• _Aim of the exercise_:
Scan the entries below. Return every line that includes "value".
═════ Available data
-- ==== Sys2Proof/Machine/Tab.lean ====
section
/-!
DEFINITION. Machine/Tab.lean: sparse tables in one canonical form. A table is a list of (key, value) pairs with
strictly rising keys and no entry equal to what an unlisted key reads as; memory, the register file, the
vector registers and every other large array of the block are such tables.
-/
namespace Sys2Proof.Machine

/-- A sparse table: strictly rising keys, no entry equal to the default. -/
abbrev Tab (α : Type) := List (Nat × α)

/-- The entry listed for a key, if any. -/
def tabFind {α : Type} : Tab α → Nat → Option α
  | [], _ => none
  | (j, v) :: t, k => if j = k then some v else tabFind t k

/-- The value of a key: the listed entry, or the default `d`. -/
def tabGet {α : Type} (d : α) (t : Tab α) (k : Nat) : α := (tabFind t k).getD d

/-- The table without an entry for the key. -/
def tabErase {α : Type} (t : Tab α) (k : Nat) : Tab α := t.filter (fun e => decide (e.1 ≠ k))

/-- The table with the entry of the key replaced or inserted in order. -/
def tabInsert {α : Type} : Tab α → Nat → α → Tab α
  | [], k, x => [(k, x)]
  | (j, v) :: t, k, x =>
    if j = k then (k, x) :: t else if k < j then (k, x) :: (j, v) :: t else (j, v) :: tabInsert t k x

/-- The table in which the key holds `x`: writing the default removes the entry, so equal tables are equal lists. -/
def tabSet {α : Type} [DecidableEq α] (d : α) (t : Tab α) (k : Nat) (x : α) : Tab α :=
  if x = d then tabErase t k else tabInsert t k x

/-- The table with `f` applied to the value of a key. -/
def tabMod {α : Type} [DecidableEq α] (d : α) (t : Tab α) (k : Nat) (f : α → α) : Tab α :=
  tabSet d t k (f (tabGet d t k))

/-- Keys strictly rising. -/
def tabSorted {α : Type} : Tab α → Bool
  | [] => true
  | [_] => true
  | (j, _) :: (k, w) :: t => decide (j < k) && tabSorted ((k, w) :: t)

/-- The canonical form: keys strictly rising and no entry equal to the default. -/
def tabWf {α : Type} [DecidableEq α] (d : α) (t : Tab α) : Bool :=
  tabSorted t && t.all (fun e => decide (e.2 ≠ d))

/-- The listed keys in `lo .. hi - 1`. -/
def tabKeys {α : Type} (t : Tab α) (lo hi : Nat) : List Nat :=
  (t.map (·.1)).filter (fun k => decide (lo ≤ k) && decide (k < hi))

/-- The table without the entries of keys `lo .. hi - 1`. -/
def tabClear {α : Type} (t : Tab α) (lo hi : Nat) : Tab α :=
  t.filter (fun e => decide (e.1 < lo) || decide (hi ≤ e.1))

/-- A sorted list of keys with one more. -/
def keyAdd : List Nat → Nat → List Nat
  | [], k => [k]
  | j :: t, k => if j = k then j :: t else if k < j then k :: j :: t else j :: keyAdd t k

/-- A sorted list of keys with one fewer. -/
def keyDel (t : List Nat) (k : Nat) : List Nat := t.filter (fun j => decide (j ≠ k))

/-- The keys `lo .. lo + n - 1`. -/
def span (lo n : Nat) : List Nat := (List.range n).map (fun i => lo + i)

/-- `f` run over the keys in order, threading the state. -/
def foldKeys {σ : Type} (ks : List Nat) (f : σ → Nat → σ) (s : σ) : σ := ks.foldl f s

end Sys2Proof.Machine
end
══════════
• _Answer box_:
DEFINITION. Machine/Tab.lean: sparse tables in one canonical form. A table is a list of (key, value) pairs with
/-- The value of a key: the listed entry, or the default `d`. -/
/-- The table with `f` applied to the value of a key. -/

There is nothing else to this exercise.